Das Blick-Experiment ist für mich ein weiteres Indiz für die Verbundenheit der Dinge. Die Metapher, die dem chinesischen Buddhisten und ersten Patriarchen des Huayen-Buddhismus zugeschrieben wird und die Verbundenheit aller Dinge miteinander verbildlicht, wird „Indras Netz“ genannt. Indra ist in den Veden eine der obersten Gottheiten und direkter Abkömmling von Himmel (Dyaus) und Erde (Prithivi) (Quelle). Diese Gottheit ist seinen Attributen nach sehr menschlich und vereinigt eine Vielzahl an Aspekten in sich, die allesamt eher Kräfte des Lebens, der Veränderung und des Beginns bedeuten. Der Metapher nach spannt sich Indras Netz über seinem Wohnsitz unendlich in alle Richtungen auf. Wie jedes andere Netz hat es viele Knotenpunkte, an deren Stelle jedoch Juwelen sitzen. Jedes einzelne dieser Juwelen reflektiert dabei das Bild aller anderen Juwelen, trägt also deren Abbilder in sich. Da jedes Juwel die Abbilder aller anderen Juwelen reflektiert, trägt jedes Abbild zugleich die Abbilder aller anderen Juwelen wiederum in sich, woraus sich eine Verbundenheit in alle Richtungen bis in die Unendlichkeit ergibt.

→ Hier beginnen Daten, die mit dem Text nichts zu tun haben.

def STy.hi : STy → Int
  | .i32 => 2147483647
  | .n32 => 4294967295

/-- Clamp to the range of the type (R128). -/
def STy.clamp (t : STy) (r : Int) : Word :=
  if r < STy.lo t then BitVec.ofInt 32 (STy.lo t) else if STy.hi t < r then BitVec.ofInt 32 (STy.hi t) else BitVec.ofInt 32 r

/-- Bits `pos` to `pos + len − 1` of a word (R132). -/
def fieldOf (w : Word) (pos len : Nat) : Word := (w >>> pos) &&& BitVec.ofNat 32 (2 ^ len - 1)

/-- The number of leading zeros: the largest `k` up to `n` whose top `k` bits are 0. -/
def leadingZeros (n x : Nat) : Nat := ((upTo (n + 1)).filter (fun k => x / 2 ^ (n - k) = 0)).getLastD 0

/-- Table 6-6 and R126 to R133: the uniform arithmetic, logic, shift, field and count instructions. -/
def uniRule : Instr → Option RegRule
  | .sMov w64 d a => some (if w64 then uRule64 d [a] (fun r => r a.op) else uRule d [a] (fun r => r a.op))
  | .sLi sx64 d imm => some (if sx64 then uRule64 d [] (fun _ => imm.signExtend 64) else uRule d [] (fun _ => imm))
  | .sAdd t sat d a b => some (uRule d [a, b] (fun r =>
      if sat then STy.clamp t (STy.ext t (r a.op) + STy.ext t (r b.op)) else r a.op + r b.op))
  | .sSub t sat d a b => some (uRule d [a, b] (fun r =>
      if sat then STy.clamp t (STy.ext t (r a.op) - STy.ext t (r b.op)) else r a.op - r b.op))
  | .sMul _ d a b => some (uRule d [a, b] (fun r => r a.op * r b.op))
  | .sMulhi t d a b => some (uRule d [a, b] (fun r =>
      BitVec.ofInt 32 ((STy.ext t (r a.op) * STy.ext t (r b.op)).fdiv (2 ^ 32))))
  | .sAnd _ d a b => some (uRule d [a, b] (fun r => r a.op &&& r b.op))
  | .sOr _ d a b => some (uRule d [a, b] (fun r => r a.op ||| r b.op))
  | .sXor _ d a b => some (uRule d [a, b] (fun r => r a.op ^^^ r b.op))
  | .sNot _ d a => some (uRule d [a] (fun r => ~~~(r a.op)))
  | .sShl _ d a b => some (uRule d [a, b] (fun r =>
      if (r b.op).toNat < 32 then r a.op <<< (r b.op).toNat else 0))
  | .sShr _ d a b => some (uRule d [a, b] (fun r => r a.op >>> (r b.op).toNat))
  | .sSra _ d a b => some (uRule d [a, b] (fun r => (r a.op).sshiftRight (r b.op).toNat))
  | .sMin t d a b => some (uRule d [a, b] (fun r =>
      if STy.ext t (r a.op) ≤ STy.ext t (r b.op) then r a.op else r b.op))
  | .sMax t d a b => some (uRule d [a, b] (fun r =>
      if STy.ext t (r b.op) ≤ STy.ext t (r a.op) then r a.op else r b.op))
  | .sAdd64 d a b => some (uRule64 d [a, b] (fun r => r a.op + r b.op))
  | .sSub64 d a b => some (uRule64 d [a, b] (fun r => r a.op - r b.op))
  | .sShl64 d a b => some (uRule64 d [a, b] (fun r =>
      if (r b.op).toNat < 64 then r a.op <<< (r b.op).toNat else 0))
  | .sBfe t d a pos len => some (uRule d [a] (fun r =>
      let f := fieldOf (r a.op) pos.toNat len.toNat
      match t with
      | .n32 => f
      | .i32 => (f <<< (32 - len.toNat)).sshiftRight (32 - len.toNat)))
  | .sBfi _ d a b pos len => some (uRule d [a, b] (fun r =>
      let m : Word := BitVec.ofNat 32 (2 ^ len.toNat - 1) <<< pos.toNat
      (r a.op &&& ~~~m) ||| ((r b.op <<< pos.toNat) &&& m)))
  | .sClz d a => some (uRule d [a] (fun r => BitVec.ofNat 32 (leadingZeros 32 (r a.op).toNat)))
  | .sPopc d a => some (uRule d [a] (fun r =>
      BitVec.ofNat 32 (((upTo 32).map (fun i => if (r a.op).getLsbD i then 1 else 0)).sum)))
  | _ => none

/-- A vector result of one register, and of an aligned pair, in each lane of ACTIVE. -/
def vRule (d : BitVec 8) (xs : List Src) (f : (Opnd → Word) → Word) : RegRule :=
  let ss := xs.map (fun x => (x, 1))
  { uses := fun c _ => wrV c d 1 :: readsOf c ss, ends := ss,
    res := fun c s g => g.setLanes c.active d.toNat (fun l => f (fun o => c.rd s o l)) }

def vRule64 (d : BitVec 8) (xs : List (Src × Nat)) (f : (Opnd → Word) → (Opnd → DWord) → DWord) : RegRule :=
  { uses := fun c _ => wrV c d 2 :: readsOf c xs, ends := xs,
    res := fun c s g => g.setLanes64 c.active d.toNat (fun l => f (fun o => c.rd s o l) (fun o => c.rd64 s o l)) }

/-- Each element of two words as patterns of `n` bits, modulo 2ⁿ (R89, R163). -/
def elemWrap (t : ITy) (f : Nat → Nat → Nat → Nat) (a b : Word) : Word :=
  packWord (ITy.bits t) (fun k => f (2 ^ ITy.bits t) (elemAt (ITy.bits t) k a) (elemAt (ITy.bits t) k b))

Eine Beispiel aus der modernen Zeit: Ihr könnt euch die Idee hinter „Indras Netz“ veranschaulichen, wenn ihr mit Spiegeln arbeitet oder in einer Online-Konferenz euren Bildschirm mit den anderen teilt, die wiederum ihren Bildschirm mit euch teilen. Im Ergebnis seht ihr immer dasselbe Bild, das jedoch wie in einem unendlichen Illussionstunnel nach hinten immer kleiner wird. Stellt euch dies in alle Richtungen des Raumes vor:

Wissenschaft und Spiritualität

Ein internationales Team von Astrophysikern des Max-Planck-Instituts haben sich bereits vor einigen Jahren unter dem Projektnamen „VIRGO“ zusammengetan, um „mit Supercomputern die Entstehung von Galaxien, Galaxienhaufen, großräumigen Strukturen und die Entwicklung des intergalaktischen Mediums [zu] simulieren“ (Quelle, übersetzt mit DeepL). Eines ihrer Projekte nennt sich „Millenium Simulation“. Dabei haben sie versucht, „die Entwicklung der Materieverteilung in einer kubischen Region des Universums über 2 Milliarden Lichtjahre auf einer Seite zu verfolgen. [Dies] beschäftigte den wichtigsten Supercomputer im Supercomputing Centre der Max-Planck-Gesellschaft in Garching mehr als einen Monat lang“ (Quelle, übersetzt mit DeepL). Sie versuchten, stark vereinfacht ausgedrückt, die Struktur des Universums graphisch abzubilden, indem sie beispielhaft einen Bereich des Universums analysiert und dessen Grundbestandteile Materie, Dunkle Materie und Dunkle Energie, und wie sich diese entwickelten, berechneten. „Dunkle Energie“ und „Dunkle Materie“ heißen so, weil es Energie und Materie ist, die wir Menschen zwar theoretisch annehmen, aber noch nicht verstanden haben. Unser heutiges Universum besteht laut den aktuellen Theorien zu 95,4% aus diesen beiden Unbekannten und nur zu 4,6% aus dem, was wir „Materie“ nennen. Das Resultat sieht für mich wie ein futuristisches Gemälde von „Indras Netz“ aus. Eine Darstellung der Ergebnisse sieht folgendermaßen aus:

Dies ist die bildliche Ebene der Metapher. Viel wichtiger ist jedoch ihre inhaltliche Aussage. Die Juwelen können sinnbildlich für Menschen, aber auch für alle anderen Phänomene verstanden werden. Mit „Phänomenen“ meine ich allerdings nicht nur alles physisch Sichtbare, sondern auch alles „Feinstoffliche“, alles „Nicht-Materielle“ – womit wir wieder beim Blick-Experiment angelangt wären. Immanuel Kant hat in seiner Erkenntnistheorie zwischen den „Phänomena“ und den „Noumena“ unterschieden. „Noumena“ ist ein Sammelbegriff für Dinge, die nur gedanklich/geistig und nicht sinnlich erfasst werden können – man könnte es auch die „feinstoffliche“, die „geistige“, die „theoretische“ oder die „spirituelle“ Welt nennen.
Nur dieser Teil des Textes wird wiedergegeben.